## Data entries
■ ■ ■ ■

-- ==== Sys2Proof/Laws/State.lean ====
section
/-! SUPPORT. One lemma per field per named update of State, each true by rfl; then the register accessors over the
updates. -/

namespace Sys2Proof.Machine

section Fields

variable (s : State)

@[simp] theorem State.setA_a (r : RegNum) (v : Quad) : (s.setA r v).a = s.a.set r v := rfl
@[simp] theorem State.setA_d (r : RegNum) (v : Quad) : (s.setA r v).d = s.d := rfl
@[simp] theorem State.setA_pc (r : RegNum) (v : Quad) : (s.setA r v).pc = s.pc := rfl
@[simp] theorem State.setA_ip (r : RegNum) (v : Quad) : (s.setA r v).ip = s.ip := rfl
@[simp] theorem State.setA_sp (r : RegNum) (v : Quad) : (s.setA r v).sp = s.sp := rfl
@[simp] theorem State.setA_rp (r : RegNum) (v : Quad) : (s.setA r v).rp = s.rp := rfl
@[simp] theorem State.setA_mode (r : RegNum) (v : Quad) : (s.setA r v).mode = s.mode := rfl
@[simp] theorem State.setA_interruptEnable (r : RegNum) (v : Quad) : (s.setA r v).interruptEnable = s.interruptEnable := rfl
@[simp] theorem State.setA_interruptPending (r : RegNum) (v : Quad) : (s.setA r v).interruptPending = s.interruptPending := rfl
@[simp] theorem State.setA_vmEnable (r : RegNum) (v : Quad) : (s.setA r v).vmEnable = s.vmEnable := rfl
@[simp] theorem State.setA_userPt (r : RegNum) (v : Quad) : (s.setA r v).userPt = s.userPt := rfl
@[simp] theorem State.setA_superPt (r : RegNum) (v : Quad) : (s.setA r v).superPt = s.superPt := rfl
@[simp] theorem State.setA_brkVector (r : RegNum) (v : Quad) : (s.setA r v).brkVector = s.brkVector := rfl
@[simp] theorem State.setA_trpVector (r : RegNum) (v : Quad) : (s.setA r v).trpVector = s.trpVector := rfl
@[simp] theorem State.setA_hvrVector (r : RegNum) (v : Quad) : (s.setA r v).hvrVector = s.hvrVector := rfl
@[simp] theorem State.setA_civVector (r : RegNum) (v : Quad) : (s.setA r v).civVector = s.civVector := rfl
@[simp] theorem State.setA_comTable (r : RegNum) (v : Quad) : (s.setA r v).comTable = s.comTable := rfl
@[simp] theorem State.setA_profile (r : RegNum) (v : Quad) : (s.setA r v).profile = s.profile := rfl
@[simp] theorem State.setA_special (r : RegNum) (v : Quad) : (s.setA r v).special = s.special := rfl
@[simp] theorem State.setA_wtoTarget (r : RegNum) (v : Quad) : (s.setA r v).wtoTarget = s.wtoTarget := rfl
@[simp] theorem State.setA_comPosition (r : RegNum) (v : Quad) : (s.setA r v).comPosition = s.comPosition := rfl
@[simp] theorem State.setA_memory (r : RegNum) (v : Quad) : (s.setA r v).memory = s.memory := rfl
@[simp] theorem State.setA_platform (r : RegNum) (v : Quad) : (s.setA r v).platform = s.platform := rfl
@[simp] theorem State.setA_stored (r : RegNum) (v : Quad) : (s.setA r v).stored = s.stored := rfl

■ ■ ■ ■

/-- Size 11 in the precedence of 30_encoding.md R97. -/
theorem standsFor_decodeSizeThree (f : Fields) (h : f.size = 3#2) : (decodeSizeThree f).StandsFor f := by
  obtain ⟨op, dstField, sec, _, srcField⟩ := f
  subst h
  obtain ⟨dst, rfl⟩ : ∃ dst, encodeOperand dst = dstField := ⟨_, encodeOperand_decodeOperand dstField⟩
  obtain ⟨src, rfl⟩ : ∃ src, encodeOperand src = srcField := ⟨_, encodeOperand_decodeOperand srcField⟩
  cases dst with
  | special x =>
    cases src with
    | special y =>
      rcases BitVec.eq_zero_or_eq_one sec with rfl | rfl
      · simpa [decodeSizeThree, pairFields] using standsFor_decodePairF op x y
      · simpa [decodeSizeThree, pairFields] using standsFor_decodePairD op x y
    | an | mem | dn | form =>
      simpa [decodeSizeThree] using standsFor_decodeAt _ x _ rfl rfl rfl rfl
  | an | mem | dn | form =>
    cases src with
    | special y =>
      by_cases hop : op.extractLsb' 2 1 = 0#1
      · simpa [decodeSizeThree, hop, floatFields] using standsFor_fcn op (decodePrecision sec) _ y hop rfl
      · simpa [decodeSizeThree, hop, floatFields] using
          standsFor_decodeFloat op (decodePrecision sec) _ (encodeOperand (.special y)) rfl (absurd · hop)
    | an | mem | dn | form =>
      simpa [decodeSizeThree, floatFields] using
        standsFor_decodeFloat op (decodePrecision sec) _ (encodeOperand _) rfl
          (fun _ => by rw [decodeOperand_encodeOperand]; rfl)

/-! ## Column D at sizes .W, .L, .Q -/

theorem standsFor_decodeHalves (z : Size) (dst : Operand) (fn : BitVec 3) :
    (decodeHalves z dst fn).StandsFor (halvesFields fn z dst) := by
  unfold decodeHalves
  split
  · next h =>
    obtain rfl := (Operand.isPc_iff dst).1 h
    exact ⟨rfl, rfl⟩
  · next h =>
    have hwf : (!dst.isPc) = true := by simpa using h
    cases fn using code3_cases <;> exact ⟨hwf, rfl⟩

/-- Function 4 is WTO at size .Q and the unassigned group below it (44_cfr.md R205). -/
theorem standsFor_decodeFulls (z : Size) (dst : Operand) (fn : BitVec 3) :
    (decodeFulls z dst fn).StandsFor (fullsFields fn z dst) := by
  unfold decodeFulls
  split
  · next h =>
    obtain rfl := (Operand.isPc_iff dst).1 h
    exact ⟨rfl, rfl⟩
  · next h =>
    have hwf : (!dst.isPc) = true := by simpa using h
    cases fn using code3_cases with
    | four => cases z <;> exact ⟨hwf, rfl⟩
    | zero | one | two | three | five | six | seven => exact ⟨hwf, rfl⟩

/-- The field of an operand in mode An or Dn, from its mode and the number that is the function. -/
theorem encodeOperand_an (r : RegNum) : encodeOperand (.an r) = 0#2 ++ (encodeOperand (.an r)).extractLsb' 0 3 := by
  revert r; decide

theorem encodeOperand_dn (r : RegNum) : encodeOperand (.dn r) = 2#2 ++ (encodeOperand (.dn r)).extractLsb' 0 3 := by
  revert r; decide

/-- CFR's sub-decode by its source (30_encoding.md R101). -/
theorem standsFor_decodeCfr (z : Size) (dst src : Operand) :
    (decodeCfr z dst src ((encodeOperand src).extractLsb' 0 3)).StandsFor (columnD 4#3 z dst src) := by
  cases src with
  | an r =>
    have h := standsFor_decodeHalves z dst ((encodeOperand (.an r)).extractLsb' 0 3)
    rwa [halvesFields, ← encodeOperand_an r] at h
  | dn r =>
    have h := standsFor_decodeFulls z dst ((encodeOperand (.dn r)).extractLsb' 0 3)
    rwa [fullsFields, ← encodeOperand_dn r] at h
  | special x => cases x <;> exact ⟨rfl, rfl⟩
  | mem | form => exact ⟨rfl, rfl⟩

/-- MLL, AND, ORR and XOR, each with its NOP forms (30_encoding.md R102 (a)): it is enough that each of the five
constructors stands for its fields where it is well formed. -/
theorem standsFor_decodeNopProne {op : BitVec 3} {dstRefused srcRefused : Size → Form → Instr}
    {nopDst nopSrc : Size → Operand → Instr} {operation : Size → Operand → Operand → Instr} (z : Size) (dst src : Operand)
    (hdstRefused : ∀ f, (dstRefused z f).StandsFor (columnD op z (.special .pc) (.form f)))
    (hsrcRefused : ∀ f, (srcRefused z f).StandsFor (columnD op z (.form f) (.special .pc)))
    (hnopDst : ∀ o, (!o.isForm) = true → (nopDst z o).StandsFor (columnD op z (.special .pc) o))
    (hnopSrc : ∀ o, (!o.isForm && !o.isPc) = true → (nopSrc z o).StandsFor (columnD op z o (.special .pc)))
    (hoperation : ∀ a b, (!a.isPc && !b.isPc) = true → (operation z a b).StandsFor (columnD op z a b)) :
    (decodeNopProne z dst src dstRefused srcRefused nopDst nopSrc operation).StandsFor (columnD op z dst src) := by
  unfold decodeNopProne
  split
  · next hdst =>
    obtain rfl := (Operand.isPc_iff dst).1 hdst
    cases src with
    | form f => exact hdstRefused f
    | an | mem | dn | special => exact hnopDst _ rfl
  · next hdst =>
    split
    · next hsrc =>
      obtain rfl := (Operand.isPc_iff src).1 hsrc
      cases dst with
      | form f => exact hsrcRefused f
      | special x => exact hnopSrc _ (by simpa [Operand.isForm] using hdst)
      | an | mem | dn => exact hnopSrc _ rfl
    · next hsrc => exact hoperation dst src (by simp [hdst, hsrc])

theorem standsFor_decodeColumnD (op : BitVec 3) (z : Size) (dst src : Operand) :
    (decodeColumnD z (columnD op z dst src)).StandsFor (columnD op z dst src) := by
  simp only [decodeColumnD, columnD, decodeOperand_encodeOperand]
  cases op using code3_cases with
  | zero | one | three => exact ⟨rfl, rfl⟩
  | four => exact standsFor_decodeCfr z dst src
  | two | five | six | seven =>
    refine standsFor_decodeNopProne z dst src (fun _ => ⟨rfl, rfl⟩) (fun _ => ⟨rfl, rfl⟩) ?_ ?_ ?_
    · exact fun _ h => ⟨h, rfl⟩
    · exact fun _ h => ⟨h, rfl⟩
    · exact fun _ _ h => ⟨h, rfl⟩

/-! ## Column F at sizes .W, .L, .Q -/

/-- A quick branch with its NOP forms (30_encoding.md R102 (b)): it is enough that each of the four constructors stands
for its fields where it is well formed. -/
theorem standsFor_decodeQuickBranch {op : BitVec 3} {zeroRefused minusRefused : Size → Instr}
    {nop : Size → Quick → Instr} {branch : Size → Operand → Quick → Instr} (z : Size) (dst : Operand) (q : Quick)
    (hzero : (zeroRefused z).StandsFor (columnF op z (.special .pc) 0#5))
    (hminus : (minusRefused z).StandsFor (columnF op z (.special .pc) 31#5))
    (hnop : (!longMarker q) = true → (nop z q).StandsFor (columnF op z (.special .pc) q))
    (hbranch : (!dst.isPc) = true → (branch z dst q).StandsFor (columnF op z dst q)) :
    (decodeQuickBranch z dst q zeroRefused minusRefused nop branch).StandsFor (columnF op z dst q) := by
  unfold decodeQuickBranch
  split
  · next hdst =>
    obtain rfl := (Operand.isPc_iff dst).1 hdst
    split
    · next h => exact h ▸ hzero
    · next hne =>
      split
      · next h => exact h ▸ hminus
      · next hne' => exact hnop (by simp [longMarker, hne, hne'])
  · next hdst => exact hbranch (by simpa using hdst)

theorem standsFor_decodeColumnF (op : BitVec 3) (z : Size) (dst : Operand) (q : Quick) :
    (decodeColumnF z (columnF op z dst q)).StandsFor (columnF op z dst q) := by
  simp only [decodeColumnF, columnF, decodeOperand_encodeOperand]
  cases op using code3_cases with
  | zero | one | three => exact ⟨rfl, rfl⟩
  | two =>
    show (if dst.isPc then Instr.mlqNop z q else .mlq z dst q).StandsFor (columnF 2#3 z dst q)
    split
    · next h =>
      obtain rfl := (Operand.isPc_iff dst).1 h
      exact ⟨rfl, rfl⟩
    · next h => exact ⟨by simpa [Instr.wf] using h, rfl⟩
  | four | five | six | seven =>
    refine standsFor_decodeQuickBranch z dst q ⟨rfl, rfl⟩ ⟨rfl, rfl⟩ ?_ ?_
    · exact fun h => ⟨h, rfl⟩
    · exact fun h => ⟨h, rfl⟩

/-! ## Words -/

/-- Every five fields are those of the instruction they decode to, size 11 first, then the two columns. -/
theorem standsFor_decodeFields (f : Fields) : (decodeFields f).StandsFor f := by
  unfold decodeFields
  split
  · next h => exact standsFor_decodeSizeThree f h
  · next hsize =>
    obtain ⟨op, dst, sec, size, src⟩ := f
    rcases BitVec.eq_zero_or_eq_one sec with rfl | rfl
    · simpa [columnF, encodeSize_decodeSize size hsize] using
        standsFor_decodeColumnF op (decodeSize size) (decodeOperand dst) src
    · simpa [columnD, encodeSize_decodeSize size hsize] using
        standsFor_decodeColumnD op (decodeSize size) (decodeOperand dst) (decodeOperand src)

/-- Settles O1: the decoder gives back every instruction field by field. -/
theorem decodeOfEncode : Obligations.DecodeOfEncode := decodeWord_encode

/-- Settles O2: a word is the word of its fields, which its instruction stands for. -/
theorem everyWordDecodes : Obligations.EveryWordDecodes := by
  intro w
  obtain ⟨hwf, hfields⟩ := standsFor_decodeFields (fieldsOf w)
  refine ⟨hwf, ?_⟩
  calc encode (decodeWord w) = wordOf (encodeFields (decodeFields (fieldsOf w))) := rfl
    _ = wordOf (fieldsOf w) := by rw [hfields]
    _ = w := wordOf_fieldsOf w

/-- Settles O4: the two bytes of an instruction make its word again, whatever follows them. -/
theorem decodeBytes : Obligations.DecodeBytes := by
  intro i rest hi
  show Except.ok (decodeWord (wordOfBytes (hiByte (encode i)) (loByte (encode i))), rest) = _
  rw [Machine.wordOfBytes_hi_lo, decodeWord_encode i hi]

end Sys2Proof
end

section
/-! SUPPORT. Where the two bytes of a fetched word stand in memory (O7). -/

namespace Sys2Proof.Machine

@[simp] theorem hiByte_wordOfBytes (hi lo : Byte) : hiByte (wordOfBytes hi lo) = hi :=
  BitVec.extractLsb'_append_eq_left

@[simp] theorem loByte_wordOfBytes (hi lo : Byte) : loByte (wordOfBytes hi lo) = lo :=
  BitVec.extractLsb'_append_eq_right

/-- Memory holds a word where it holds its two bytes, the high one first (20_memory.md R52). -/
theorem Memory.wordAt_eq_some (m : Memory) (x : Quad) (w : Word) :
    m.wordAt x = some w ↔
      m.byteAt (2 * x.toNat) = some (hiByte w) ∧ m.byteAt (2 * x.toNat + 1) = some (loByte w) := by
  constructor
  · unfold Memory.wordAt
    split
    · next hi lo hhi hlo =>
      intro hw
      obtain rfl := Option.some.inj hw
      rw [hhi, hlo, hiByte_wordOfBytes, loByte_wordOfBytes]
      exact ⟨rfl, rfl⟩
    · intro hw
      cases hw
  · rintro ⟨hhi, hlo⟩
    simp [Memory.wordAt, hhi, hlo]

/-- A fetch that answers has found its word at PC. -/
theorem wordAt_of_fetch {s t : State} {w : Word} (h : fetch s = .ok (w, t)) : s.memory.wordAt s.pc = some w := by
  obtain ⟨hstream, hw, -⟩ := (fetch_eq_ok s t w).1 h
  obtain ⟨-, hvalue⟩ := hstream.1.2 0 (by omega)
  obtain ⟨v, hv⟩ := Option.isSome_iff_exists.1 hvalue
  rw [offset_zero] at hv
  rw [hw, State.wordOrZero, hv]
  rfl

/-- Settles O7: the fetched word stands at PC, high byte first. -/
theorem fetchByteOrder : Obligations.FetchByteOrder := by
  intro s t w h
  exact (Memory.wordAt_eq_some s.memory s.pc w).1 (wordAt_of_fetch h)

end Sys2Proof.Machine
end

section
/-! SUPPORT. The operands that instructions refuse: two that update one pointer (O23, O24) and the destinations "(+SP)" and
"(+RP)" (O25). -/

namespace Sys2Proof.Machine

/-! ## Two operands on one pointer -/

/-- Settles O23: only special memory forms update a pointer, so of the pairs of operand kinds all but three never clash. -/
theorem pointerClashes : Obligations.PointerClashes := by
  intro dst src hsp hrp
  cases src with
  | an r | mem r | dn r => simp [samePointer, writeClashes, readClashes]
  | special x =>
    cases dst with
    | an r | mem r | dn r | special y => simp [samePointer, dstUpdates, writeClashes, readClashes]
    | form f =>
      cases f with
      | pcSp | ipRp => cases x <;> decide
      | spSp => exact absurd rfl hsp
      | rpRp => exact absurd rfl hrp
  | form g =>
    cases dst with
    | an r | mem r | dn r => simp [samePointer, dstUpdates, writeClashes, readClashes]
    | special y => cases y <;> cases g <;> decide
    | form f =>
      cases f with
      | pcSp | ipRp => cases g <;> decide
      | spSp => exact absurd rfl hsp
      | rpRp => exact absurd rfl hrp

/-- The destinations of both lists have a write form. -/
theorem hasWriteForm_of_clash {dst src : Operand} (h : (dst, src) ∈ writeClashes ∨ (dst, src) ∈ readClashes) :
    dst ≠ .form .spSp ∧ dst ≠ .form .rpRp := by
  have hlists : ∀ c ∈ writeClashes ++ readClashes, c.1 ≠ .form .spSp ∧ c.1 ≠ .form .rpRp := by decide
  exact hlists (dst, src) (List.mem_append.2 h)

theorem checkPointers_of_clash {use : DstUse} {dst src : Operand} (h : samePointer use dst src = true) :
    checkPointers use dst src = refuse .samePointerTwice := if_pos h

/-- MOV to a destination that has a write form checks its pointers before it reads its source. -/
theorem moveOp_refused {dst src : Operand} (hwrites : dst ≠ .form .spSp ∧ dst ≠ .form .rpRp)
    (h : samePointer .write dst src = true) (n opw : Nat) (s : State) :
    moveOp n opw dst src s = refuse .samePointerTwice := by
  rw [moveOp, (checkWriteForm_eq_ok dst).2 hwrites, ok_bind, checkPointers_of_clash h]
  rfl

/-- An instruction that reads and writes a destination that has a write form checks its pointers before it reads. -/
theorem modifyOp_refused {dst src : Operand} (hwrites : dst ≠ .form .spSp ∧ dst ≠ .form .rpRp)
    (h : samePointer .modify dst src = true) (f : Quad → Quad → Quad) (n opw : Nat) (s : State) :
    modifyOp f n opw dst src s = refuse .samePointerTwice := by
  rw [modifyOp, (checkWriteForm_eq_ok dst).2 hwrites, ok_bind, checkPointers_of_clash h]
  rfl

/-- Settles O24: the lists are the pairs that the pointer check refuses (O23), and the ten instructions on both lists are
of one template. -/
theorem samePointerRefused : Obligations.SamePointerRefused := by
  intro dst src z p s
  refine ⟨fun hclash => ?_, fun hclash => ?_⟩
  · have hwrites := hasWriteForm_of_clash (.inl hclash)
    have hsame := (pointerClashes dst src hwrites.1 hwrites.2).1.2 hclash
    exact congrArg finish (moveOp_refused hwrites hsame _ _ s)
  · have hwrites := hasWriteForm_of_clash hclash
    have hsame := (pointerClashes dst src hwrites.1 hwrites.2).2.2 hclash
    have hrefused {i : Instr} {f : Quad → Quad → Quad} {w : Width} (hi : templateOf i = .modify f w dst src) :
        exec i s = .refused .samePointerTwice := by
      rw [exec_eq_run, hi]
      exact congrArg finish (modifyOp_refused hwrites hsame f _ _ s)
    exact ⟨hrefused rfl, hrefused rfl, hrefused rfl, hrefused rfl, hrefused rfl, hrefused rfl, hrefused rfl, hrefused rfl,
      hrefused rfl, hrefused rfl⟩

■ ■ ■ ■

## Task instructions
Look back at the entries above. Retype the line with "exact hsrcRefused f", the line with "simp [hdst, hsrc])", and all lines in between.

## Task response
      | form f => exact hsrcRefused f
      | special x => exact hnopSrc _ (by simpa [Operand.isForm] using hdst)
      | an | mem | dn => exact hnopSrc _ rfl
    · next hsrc => exact hoperation dst src (by simp [hdst, hsrc])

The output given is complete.